Exercise goal: What number of lines in the listing contain "runRows"? Answer with that number only.

**** The data

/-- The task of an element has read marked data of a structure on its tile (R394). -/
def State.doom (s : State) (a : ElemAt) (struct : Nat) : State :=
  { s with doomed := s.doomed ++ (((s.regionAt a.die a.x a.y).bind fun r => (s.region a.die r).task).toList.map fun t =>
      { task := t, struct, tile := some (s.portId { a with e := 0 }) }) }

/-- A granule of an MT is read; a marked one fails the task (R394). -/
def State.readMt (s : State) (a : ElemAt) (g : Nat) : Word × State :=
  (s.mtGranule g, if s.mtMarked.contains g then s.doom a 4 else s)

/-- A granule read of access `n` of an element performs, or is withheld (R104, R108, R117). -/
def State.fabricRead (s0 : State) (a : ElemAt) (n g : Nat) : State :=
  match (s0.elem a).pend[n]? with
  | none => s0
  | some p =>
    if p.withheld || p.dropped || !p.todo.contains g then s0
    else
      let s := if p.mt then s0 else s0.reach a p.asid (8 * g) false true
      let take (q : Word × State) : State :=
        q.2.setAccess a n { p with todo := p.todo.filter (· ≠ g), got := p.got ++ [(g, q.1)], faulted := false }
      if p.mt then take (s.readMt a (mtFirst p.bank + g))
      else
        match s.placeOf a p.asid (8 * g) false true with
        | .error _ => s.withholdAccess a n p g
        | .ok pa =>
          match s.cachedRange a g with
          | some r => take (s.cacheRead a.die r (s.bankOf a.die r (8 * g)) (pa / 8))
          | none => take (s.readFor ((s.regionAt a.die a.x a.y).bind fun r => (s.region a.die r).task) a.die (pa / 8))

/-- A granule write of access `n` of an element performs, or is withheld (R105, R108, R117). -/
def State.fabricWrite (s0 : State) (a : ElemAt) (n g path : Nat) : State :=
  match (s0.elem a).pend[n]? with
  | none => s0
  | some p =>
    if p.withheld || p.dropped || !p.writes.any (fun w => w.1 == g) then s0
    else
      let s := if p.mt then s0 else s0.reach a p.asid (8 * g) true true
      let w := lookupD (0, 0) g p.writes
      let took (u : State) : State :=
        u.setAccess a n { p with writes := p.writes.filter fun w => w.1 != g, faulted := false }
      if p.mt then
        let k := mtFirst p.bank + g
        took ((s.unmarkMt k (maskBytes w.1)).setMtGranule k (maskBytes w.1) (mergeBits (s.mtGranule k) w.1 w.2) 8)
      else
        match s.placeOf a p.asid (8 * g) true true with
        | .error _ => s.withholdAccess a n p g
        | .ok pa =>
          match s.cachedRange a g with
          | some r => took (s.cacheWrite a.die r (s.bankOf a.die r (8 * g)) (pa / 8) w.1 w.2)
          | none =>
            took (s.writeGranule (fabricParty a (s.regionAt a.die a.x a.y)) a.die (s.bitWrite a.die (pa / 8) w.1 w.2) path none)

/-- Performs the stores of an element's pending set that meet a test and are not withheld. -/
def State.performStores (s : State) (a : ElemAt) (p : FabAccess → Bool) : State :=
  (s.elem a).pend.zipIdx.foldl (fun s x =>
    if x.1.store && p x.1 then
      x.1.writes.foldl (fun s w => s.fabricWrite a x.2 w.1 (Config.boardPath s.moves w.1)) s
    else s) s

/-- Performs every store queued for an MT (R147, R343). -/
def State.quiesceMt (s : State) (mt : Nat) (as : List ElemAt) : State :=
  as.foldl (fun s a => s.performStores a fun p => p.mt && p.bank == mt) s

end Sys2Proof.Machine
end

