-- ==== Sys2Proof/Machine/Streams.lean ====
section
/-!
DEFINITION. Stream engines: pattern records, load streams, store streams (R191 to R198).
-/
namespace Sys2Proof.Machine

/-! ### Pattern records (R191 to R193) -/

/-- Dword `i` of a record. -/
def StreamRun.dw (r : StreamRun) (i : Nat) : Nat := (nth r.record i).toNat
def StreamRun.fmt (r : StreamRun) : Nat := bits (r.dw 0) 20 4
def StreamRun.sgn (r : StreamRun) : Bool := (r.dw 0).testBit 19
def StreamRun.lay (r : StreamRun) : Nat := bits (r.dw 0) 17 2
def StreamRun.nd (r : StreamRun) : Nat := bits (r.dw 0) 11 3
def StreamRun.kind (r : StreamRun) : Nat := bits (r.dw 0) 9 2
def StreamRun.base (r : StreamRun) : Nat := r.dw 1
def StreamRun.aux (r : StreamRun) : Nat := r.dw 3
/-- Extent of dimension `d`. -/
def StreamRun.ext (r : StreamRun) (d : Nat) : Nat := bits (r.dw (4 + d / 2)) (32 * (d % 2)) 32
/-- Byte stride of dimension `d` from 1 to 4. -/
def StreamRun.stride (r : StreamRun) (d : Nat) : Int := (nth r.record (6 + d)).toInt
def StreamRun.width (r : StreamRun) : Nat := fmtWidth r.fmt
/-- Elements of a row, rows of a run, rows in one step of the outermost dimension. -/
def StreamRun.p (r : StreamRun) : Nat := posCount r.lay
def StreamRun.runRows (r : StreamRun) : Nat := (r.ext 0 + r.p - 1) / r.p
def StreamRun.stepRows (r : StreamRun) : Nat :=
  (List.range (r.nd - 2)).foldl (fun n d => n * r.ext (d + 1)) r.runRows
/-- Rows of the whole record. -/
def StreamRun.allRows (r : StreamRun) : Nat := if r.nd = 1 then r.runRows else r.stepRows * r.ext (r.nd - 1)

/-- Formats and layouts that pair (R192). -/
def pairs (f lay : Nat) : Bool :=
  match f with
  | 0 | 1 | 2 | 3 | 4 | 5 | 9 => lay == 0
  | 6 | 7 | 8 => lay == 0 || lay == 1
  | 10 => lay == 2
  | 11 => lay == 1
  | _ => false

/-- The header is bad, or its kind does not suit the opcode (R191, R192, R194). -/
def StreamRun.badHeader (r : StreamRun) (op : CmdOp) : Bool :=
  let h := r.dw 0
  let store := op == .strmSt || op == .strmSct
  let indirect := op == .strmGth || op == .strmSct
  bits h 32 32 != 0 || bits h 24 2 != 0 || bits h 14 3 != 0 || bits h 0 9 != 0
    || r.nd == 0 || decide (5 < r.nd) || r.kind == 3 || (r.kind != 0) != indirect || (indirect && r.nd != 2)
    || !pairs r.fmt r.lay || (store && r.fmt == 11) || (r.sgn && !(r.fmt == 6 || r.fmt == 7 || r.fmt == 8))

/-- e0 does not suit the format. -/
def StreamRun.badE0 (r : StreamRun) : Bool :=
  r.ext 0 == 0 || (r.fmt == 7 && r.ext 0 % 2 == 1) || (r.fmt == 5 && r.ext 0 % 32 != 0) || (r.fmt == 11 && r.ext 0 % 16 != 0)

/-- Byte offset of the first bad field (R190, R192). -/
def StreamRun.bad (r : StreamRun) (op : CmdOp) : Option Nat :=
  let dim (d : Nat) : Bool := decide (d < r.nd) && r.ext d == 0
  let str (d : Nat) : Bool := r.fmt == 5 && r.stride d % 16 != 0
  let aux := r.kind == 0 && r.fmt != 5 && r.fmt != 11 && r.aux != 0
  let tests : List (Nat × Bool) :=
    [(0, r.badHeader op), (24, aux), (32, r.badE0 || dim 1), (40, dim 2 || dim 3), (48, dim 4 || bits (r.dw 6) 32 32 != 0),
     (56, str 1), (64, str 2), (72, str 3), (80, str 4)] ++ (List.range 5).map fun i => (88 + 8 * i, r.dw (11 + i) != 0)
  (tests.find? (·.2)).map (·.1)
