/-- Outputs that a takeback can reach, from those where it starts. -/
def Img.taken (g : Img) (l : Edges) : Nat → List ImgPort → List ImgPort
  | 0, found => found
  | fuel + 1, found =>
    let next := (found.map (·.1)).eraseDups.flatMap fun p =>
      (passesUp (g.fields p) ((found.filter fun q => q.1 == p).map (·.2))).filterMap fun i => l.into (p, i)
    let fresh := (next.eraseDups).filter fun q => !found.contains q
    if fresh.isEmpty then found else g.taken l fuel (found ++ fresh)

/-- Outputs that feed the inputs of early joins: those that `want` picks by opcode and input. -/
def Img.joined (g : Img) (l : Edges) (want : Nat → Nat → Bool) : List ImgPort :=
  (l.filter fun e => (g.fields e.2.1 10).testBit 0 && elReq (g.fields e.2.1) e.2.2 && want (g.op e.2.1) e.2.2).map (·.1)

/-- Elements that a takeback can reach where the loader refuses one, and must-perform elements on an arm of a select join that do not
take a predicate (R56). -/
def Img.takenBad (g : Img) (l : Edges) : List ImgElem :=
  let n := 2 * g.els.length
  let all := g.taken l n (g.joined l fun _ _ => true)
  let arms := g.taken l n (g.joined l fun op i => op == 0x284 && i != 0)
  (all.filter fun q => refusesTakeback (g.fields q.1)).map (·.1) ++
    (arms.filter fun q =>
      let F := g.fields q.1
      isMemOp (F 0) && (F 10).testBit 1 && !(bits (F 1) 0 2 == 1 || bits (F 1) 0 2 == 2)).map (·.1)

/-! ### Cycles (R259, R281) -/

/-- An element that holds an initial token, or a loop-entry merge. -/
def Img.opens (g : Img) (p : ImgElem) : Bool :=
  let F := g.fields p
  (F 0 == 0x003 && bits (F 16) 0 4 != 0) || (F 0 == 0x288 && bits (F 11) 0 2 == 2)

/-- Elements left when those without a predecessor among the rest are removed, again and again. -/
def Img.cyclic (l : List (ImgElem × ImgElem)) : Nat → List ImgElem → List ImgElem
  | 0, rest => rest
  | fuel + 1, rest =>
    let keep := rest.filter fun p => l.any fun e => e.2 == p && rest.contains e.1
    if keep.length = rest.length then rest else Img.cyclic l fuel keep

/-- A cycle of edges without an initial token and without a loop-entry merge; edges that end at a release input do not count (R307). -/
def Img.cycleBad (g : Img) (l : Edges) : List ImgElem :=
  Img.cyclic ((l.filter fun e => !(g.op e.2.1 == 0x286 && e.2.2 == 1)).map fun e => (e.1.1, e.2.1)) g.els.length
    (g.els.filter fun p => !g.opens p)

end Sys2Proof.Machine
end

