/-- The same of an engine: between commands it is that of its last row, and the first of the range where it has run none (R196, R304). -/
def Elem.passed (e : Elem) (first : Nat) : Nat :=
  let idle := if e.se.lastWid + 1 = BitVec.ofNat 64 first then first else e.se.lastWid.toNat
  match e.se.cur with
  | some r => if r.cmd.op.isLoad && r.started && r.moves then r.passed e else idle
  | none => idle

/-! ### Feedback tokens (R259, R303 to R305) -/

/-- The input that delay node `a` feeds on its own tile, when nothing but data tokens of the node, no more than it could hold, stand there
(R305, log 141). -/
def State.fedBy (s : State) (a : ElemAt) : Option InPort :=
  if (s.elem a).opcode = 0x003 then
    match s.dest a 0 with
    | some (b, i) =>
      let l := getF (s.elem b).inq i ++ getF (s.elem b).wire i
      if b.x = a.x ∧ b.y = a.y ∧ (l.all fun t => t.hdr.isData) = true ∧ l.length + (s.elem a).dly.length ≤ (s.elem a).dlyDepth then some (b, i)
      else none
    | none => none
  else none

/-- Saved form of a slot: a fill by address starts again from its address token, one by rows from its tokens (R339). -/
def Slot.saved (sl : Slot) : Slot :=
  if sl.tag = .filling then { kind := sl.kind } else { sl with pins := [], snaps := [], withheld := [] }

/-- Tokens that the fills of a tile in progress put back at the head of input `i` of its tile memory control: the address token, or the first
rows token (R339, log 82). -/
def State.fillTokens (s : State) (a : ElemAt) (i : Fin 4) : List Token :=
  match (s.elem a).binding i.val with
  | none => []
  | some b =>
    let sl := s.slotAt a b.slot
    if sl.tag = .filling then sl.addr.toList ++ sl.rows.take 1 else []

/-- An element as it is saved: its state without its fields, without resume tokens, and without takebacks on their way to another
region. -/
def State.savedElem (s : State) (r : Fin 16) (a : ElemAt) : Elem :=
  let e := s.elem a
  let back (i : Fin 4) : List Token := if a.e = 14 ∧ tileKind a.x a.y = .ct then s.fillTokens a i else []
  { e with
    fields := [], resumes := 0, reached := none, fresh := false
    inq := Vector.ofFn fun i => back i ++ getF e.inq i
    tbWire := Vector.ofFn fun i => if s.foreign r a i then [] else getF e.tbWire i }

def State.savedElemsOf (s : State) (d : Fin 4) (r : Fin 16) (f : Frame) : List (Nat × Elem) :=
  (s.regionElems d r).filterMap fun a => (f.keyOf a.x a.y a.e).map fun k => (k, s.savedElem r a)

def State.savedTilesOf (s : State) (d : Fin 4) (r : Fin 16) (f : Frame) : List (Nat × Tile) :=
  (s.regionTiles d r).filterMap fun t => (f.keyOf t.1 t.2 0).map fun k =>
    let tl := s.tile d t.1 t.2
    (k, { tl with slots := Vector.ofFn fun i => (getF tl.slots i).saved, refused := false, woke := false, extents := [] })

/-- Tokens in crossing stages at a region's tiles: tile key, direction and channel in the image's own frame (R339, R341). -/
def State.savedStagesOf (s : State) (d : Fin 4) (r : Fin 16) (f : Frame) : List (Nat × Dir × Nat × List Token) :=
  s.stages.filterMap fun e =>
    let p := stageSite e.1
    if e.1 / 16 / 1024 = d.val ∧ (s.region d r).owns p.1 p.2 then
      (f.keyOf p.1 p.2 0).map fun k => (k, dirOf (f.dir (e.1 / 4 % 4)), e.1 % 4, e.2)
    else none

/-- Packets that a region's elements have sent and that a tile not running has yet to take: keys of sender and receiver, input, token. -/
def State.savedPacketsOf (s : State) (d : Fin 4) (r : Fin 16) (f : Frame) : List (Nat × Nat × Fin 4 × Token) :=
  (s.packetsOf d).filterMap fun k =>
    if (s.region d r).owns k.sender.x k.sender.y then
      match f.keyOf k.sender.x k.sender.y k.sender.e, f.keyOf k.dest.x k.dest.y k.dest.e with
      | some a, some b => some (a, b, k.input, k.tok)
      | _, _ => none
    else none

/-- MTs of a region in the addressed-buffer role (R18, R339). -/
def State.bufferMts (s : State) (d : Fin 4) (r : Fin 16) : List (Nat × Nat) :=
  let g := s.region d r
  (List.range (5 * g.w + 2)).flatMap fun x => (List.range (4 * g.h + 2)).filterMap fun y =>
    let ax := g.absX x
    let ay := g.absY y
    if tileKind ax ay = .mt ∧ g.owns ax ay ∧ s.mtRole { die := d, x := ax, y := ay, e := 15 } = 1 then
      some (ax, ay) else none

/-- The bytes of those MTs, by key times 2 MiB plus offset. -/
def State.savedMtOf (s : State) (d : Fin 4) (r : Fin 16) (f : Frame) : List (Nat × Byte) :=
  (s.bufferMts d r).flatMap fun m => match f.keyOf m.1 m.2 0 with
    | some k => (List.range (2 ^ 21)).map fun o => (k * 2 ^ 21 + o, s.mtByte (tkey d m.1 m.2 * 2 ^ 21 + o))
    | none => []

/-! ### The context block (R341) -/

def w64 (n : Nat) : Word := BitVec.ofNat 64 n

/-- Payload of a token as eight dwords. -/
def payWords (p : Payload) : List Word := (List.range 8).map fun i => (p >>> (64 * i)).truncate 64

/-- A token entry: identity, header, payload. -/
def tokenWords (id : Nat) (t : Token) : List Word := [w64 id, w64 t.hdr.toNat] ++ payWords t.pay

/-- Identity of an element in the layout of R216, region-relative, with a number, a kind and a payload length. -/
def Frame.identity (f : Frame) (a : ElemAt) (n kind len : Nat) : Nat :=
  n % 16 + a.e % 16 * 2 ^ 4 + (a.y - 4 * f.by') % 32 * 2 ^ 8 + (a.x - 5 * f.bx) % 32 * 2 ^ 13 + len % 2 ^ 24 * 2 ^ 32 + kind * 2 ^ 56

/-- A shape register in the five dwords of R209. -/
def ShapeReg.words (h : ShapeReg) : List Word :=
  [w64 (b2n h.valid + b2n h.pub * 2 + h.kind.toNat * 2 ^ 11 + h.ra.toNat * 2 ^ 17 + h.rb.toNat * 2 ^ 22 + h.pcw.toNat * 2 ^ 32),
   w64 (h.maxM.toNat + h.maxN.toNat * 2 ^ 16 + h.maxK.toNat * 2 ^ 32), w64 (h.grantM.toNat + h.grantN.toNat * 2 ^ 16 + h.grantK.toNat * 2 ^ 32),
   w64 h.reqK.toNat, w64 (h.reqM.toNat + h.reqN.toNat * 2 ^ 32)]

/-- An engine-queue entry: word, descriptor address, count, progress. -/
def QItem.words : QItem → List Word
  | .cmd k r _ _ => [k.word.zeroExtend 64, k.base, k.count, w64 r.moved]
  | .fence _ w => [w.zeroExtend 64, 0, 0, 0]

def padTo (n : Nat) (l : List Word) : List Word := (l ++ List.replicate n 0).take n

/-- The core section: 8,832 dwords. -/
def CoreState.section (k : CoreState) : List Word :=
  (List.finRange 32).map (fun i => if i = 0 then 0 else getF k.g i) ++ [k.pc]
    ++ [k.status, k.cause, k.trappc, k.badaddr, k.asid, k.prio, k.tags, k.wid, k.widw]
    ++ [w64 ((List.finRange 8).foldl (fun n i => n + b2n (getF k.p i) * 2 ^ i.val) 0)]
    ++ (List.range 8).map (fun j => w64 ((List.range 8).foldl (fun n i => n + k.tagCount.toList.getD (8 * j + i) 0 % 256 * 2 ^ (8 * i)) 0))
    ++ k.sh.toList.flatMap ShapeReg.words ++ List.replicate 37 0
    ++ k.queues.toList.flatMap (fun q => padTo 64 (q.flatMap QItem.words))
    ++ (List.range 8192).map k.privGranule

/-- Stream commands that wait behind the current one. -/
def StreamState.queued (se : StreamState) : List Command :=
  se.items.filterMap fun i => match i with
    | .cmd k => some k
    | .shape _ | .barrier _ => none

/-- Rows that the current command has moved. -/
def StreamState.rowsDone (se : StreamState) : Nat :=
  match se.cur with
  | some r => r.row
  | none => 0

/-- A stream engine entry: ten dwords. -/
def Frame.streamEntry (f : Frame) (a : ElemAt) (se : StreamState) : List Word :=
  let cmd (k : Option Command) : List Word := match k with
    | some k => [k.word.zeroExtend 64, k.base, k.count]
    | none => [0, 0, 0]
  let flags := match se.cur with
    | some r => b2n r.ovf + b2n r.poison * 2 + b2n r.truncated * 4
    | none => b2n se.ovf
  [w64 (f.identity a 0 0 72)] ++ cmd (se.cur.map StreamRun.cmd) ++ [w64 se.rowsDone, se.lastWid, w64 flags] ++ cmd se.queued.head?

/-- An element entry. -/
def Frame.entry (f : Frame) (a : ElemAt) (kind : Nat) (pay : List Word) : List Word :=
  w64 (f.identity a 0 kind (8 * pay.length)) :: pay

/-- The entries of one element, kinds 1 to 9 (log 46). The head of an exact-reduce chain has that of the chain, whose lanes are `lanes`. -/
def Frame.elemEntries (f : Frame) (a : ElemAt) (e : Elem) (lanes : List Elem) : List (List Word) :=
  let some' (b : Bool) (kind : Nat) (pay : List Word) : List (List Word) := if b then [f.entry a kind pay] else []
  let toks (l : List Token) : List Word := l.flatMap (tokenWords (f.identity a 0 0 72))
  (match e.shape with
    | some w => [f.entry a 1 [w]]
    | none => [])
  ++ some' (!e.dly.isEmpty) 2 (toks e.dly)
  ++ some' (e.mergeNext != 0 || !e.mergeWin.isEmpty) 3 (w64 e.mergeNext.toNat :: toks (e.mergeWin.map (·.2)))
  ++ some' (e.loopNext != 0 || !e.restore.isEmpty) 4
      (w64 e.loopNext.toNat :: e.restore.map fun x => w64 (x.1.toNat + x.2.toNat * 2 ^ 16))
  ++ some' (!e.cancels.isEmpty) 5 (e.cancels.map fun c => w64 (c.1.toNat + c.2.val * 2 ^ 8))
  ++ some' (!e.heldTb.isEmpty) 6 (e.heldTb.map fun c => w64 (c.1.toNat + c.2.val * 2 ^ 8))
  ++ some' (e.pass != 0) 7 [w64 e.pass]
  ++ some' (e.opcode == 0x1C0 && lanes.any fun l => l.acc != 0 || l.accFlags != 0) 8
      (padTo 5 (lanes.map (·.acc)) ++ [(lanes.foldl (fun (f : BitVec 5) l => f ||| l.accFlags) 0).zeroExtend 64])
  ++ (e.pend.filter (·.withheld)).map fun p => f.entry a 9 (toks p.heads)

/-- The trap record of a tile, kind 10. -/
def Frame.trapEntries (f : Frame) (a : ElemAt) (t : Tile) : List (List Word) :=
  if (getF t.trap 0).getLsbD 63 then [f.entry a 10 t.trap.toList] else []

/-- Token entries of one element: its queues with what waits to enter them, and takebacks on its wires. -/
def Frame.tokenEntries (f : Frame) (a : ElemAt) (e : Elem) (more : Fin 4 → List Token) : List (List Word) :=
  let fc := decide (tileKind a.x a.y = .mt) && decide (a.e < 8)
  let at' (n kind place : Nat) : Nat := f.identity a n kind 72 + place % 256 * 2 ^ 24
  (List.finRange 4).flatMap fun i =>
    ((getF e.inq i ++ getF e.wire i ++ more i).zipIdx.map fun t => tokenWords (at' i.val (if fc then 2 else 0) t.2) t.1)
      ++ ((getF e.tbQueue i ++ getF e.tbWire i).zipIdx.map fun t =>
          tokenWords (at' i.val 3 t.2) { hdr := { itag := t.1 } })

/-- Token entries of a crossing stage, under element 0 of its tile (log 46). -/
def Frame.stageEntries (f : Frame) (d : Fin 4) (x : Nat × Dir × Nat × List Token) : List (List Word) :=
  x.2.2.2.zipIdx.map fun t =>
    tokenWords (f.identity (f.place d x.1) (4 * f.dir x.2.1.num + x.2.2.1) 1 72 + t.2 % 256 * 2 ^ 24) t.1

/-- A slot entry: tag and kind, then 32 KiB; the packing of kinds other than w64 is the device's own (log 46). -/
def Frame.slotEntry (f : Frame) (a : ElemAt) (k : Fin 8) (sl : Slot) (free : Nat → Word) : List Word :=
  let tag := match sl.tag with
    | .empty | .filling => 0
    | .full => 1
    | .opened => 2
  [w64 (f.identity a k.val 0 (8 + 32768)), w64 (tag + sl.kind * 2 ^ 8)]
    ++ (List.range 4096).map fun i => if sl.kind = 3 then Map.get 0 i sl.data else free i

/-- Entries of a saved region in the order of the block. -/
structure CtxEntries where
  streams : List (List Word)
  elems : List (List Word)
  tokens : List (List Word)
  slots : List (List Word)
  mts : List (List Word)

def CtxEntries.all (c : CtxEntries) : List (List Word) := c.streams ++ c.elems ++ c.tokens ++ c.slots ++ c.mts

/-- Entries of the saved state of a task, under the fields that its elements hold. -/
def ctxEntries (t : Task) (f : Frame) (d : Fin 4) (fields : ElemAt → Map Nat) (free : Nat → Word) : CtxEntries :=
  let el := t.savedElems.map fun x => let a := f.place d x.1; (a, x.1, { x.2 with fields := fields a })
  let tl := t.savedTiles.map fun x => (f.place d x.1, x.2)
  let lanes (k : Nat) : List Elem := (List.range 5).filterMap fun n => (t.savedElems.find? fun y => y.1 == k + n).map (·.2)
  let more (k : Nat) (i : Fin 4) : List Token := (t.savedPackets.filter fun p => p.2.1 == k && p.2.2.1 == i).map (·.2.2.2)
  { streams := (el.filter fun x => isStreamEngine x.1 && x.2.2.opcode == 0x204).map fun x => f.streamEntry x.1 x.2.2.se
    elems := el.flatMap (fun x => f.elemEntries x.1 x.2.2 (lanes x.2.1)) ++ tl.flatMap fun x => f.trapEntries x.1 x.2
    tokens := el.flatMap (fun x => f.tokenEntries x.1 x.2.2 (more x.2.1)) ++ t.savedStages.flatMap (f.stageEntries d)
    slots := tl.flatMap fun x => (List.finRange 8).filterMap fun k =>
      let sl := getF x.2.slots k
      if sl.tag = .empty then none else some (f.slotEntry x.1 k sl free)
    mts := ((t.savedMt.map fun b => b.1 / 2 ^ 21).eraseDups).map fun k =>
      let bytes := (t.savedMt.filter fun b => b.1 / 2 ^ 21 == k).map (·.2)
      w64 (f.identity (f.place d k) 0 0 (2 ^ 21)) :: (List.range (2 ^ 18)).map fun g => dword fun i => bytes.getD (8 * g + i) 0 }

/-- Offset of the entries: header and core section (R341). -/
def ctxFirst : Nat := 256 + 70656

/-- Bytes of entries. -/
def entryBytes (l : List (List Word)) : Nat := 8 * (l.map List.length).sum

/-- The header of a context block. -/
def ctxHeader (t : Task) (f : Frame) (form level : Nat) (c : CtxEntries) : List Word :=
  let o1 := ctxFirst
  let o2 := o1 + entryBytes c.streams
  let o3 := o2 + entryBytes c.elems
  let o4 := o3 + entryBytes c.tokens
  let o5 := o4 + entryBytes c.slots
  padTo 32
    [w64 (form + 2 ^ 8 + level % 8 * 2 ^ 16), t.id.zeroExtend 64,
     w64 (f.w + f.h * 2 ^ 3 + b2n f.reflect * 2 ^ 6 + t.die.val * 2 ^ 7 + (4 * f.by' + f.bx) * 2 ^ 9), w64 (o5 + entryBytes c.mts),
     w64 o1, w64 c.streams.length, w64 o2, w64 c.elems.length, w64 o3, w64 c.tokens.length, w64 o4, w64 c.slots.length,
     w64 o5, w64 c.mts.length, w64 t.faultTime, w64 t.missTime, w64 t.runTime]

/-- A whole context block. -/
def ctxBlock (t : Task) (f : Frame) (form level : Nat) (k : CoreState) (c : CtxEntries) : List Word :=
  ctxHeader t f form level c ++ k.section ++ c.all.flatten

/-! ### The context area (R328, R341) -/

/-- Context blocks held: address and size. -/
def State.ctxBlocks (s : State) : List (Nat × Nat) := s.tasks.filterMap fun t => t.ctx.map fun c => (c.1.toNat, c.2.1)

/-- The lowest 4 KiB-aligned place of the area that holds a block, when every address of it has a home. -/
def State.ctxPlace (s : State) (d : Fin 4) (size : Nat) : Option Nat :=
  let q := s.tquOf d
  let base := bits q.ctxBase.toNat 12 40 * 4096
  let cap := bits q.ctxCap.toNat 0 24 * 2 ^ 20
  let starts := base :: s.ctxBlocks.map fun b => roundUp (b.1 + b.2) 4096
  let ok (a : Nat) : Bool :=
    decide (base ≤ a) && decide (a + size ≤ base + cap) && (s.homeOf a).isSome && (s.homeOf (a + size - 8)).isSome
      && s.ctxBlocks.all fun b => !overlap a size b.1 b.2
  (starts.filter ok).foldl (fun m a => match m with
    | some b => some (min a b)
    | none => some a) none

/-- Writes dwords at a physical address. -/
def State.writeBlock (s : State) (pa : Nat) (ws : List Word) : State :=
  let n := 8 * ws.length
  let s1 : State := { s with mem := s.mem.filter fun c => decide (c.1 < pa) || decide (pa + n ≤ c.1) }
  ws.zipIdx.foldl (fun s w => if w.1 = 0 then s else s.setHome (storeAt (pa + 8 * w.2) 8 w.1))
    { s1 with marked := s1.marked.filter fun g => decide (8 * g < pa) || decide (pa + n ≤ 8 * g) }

********

Solution to the problem: 3